Oceanic currents drove population genetic connectivity of the brown alga Sargassum thunbergii in the north‐west Pacific

Aim Oceanic currents are among the most pervasive hydrodynamic features in shaping community dynamics, population connectivity and phylogeographical structure of intertidal species. Here, we test whether population structure and biogeographical gradients of genetic diversity in the brown alga Sargassum thunbergii are correlated with oceanic currents in the north‐west Pacific ( NWP ). Location North‐west Pacific (25.07°N–43.36°N). Methods Nuclear internal transcribed spacer‐2 and mitochondrial cox 3 sequences were obtained from 835 and 810 individuals of S. thunbergii respectively. Parsimony networks and phylogenetic trees (maximum parsimony and Bayesian inference) were constructed to evaluate phylogeographical structure.

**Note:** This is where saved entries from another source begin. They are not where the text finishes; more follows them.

-- ==== Sys2Proof/WellFormed.lean ====
section
/-! DEFINITION. Well-formed commands: those that name units the device has. -/

namespace Sys2Proof

/-- A lane number 0 to 95 (R250). -/
def laneOk (l : BitVec 7) : Bool := decide (l.toNat < 96)
/-- An egress number 0 to 1055 (R426). -/
def egressOk (e : BitVec 11) : Bool := decide (e.toNat < 1056)
/-- A link direction: links 0 to 15 of a corridor, 0 to 16 of a stair with its hub node (R132). -/
def linkOk (l : LinkDir) : Bool := if l.ring.toNat < 16 then decide (l.link.toNat < 16) else decide (l.link.toNat < 17)
/-- A TDC input 0 to 8 (R244). -/
def tdcOk (i : BitVec 4) : Bool := decide (i.toNat < 9)
/-- A cellar access of one 128-byte line (R162). -/
def lineOk (a : BitVec 34) : Bool := decide (a.toNat % 128 = 0)

/-- Every unit that the command names is one that the device has. -/
def Instr.wellFormed : Instr → Bool
  | .flitCrcError l => linkOk l
  | .linkDown l => linkOk l
  | .linkRetrainDone l => linkOk l
  | .linkRetrainRetry l => linkOk l
  | .cellarRead _ _ a _ => lineOk a
  | .cellarWrite _ _ a _ _ _ => lineOk a
  | .patrolRead a _ => lineOk a
  | .egressGroup e => egressOk e
  | .forceApply e => egressOk e
  | .tdcEdge i _ => tdcOk i
  | .tdcPop _ i => tdcOk i
  | .cdrLock l => laneOk l
  | .alignDone l => laneOk l
  | .laneLoss l => laneOk l.lane
  | .adaptDone l => laneOk l
  | .eyeStart _ l _ => laneOk l
  | .eyeScanDone l _ => laneOk l
  | .prbsLock l => laneOk l.lane
  | .iodlyStep i => decide (i.toNat < 384)
  | .traceRpWrite _ st _ => decide (st.toNat < 17)
  | _ => true

end Sys2Proof
end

Pairwise F ST estimates and analyses of molecular variance ( AMOVA ) at various hierarchical levels (latitude, longitude, marine provinces, biogeographical basins and zoogeographical zones) were conducted to elucidate population genetic differentiation. migrate software was used to estimate the number of migrants between adjacent populations. Results Several lines of evidence indicate that S. thunbergii is characterized by shallow population structure. Geographical distances do not correlate with population pairwise genetic differentiations. The corridor/stepping‐stone model‐based coalescent analyses reveal high levels of asymmetric gene flow among S. thunbergii populations, with the numbers of migrants largely corresponding to the directions of oceanic current systems in the NWP . Genetic signatures also indicate that Jeju Island, Korea might act as a transition zone for dispersal of S. thunbergii in the NWP driven by the Kuroshio Current, thus facilitating subsequent transportation northward into the Sea of Japan and the Yellow‐Bohai Sea. Main conclusions Population genetic homogeneity in S. thunbergii was mainly structured by oceanic currents rather than palaeoclimatic events. Our study illustrates an important phylogeographical case of how coastal hydrodynamic factors contributed to population connectivity and geographical shifts of genetic diversity for marine organisms without a pelagic stage.